(Dataset entries)
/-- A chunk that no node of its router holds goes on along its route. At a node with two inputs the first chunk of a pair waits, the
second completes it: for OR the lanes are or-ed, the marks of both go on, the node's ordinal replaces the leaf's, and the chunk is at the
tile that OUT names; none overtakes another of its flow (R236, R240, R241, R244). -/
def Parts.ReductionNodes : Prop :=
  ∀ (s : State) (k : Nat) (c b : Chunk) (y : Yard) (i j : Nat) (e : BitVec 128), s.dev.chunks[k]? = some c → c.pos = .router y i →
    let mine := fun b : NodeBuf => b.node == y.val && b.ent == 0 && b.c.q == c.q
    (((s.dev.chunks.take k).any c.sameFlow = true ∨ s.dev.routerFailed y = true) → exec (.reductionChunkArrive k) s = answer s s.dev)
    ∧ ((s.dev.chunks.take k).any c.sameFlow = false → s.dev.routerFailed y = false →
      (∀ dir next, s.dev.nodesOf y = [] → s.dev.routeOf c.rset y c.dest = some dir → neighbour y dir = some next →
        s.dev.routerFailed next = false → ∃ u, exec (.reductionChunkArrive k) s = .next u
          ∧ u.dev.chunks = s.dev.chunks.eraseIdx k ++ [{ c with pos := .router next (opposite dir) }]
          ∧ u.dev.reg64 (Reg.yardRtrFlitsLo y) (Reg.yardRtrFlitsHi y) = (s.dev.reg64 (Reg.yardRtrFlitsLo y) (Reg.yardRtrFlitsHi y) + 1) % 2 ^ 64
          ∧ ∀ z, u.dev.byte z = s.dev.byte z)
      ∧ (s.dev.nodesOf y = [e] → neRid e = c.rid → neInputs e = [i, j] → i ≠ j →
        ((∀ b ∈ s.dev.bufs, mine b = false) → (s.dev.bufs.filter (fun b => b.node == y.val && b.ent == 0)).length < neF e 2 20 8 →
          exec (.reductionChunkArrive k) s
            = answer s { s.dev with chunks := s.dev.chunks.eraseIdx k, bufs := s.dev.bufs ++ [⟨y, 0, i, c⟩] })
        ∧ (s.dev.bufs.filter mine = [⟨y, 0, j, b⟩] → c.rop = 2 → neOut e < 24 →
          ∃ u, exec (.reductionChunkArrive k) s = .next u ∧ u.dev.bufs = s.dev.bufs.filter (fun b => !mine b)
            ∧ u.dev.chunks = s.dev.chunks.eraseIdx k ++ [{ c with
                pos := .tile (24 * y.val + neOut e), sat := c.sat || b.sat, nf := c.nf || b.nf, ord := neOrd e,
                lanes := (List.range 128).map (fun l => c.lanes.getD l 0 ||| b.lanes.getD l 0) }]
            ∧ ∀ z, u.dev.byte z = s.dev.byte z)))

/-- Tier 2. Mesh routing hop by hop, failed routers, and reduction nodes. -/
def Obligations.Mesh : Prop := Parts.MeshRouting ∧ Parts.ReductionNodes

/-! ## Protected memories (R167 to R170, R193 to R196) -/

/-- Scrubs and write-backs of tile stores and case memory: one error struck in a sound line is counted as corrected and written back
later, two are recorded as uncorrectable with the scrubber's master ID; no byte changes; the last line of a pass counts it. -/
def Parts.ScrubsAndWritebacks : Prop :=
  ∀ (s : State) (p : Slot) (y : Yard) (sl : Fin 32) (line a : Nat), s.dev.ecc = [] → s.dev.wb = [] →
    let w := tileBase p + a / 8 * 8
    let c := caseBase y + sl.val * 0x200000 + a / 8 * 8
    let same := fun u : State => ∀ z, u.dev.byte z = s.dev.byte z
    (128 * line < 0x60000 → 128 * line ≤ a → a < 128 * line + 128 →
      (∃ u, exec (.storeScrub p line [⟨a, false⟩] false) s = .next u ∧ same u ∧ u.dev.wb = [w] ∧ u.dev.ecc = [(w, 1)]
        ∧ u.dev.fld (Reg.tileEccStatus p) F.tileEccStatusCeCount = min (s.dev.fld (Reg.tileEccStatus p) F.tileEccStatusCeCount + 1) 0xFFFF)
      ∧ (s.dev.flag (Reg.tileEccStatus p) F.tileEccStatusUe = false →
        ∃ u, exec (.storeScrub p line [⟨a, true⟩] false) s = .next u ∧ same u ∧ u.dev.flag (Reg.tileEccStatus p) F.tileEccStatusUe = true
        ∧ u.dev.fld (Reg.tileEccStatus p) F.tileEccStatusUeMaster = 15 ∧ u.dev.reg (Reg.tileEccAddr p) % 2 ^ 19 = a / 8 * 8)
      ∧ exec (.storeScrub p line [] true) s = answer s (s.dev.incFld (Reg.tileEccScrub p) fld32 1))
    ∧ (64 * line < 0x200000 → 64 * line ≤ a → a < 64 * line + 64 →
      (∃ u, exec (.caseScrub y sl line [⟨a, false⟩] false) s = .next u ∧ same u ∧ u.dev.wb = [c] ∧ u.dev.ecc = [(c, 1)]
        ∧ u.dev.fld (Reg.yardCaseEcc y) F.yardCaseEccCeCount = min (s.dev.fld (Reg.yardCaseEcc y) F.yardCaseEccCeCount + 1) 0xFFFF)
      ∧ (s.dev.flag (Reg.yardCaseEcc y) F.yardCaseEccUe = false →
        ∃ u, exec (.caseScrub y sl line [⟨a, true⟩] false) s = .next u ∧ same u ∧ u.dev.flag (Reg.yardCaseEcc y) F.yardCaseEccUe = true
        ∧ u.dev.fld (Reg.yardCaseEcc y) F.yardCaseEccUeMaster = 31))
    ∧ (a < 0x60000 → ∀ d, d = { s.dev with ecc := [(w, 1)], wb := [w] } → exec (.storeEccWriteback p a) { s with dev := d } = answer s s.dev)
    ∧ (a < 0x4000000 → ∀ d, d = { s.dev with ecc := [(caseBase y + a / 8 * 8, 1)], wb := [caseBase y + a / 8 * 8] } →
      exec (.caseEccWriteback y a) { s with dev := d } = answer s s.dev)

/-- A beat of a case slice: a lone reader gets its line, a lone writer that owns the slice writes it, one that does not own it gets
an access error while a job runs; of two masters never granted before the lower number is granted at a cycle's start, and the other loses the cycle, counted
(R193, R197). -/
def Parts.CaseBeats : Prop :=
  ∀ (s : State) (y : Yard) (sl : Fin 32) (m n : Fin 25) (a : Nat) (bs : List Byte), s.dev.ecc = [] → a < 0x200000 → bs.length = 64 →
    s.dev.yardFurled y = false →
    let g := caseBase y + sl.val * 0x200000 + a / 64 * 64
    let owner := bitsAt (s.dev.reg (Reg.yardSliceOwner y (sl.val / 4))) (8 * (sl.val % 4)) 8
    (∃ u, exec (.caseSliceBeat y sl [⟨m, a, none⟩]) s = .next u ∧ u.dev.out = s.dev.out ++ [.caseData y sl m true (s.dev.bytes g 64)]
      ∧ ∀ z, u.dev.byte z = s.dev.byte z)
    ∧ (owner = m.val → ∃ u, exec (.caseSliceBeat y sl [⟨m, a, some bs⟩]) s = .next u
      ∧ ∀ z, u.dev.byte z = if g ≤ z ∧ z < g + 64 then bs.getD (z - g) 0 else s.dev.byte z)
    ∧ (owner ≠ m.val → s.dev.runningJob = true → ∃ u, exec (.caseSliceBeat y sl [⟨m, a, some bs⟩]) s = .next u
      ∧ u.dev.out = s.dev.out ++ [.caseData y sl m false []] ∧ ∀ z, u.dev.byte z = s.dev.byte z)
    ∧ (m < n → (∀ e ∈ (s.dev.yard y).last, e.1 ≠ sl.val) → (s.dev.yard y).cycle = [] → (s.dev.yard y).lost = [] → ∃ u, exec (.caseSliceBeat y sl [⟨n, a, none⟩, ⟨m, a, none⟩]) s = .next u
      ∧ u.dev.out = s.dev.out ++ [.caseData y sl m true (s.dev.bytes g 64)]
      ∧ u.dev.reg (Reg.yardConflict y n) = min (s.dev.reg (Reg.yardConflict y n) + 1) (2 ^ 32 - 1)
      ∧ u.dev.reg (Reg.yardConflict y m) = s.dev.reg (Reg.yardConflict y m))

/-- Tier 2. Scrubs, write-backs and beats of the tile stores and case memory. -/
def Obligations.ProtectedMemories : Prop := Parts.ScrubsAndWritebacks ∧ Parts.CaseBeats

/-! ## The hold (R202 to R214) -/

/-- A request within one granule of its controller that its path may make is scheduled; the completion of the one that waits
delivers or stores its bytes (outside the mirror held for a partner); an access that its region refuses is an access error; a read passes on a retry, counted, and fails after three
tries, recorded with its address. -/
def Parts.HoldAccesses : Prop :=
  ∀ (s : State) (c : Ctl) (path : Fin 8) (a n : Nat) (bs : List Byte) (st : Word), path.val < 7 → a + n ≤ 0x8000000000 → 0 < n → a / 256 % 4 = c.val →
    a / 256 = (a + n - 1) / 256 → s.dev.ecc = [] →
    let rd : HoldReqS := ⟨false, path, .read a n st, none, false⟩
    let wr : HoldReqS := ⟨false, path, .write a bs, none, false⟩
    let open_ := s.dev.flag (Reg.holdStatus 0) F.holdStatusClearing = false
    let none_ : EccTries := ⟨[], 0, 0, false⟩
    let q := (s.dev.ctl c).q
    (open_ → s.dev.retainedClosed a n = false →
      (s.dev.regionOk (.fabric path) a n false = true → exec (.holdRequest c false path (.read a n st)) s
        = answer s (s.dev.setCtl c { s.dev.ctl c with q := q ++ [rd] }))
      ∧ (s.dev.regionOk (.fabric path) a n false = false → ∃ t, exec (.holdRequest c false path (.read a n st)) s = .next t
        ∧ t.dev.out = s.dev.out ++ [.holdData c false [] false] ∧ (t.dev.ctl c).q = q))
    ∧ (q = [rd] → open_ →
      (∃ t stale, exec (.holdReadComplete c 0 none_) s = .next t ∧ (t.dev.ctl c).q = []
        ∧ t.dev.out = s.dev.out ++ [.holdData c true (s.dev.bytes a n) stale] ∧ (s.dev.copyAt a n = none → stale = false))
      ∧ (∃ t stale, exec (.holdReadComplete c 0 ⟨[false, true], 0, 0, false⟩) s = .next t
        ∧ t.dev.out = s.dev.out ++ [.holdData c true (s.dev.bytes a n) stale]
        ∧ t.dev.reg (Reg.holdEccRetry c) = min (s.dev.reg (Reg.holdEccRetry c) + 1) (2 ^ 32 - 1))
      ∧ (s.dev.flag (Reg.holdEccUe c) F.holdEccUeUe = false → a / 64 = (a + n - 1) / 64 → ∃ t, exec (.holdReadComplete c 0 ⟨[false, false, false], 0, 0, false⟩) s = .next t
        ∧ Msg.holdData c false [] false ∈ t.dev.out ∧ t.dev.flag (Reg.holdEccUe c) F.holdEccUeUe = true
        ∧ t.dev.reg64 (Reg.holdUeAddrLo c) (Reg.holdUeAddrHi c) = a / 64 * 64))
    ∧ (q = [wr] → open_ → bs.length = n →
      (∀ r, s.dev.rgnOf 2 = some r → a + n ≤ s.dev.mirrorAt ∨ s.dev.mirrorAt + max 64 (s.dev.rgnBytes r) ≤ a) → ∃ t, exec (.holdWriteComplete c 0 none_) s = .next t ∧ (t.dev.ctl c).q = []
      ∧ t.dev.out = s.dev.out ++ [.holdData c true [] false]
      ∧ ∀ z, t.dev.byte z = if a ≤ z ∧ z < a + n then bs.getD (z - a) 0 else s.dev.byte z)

Your assignment => Please copy each line of the records above that holds the word "regionOk".

Answer to the problem =>
      (s.dev.regionOk (.fabric path) a n false = true → exec (.holdRequest c false path (.read a n st)) s
      ∧ (s.dev.regionOk (.fabric path) a n false = false → ∃ t, exec (.holdRequest c false path (.read a n st)) s = .next t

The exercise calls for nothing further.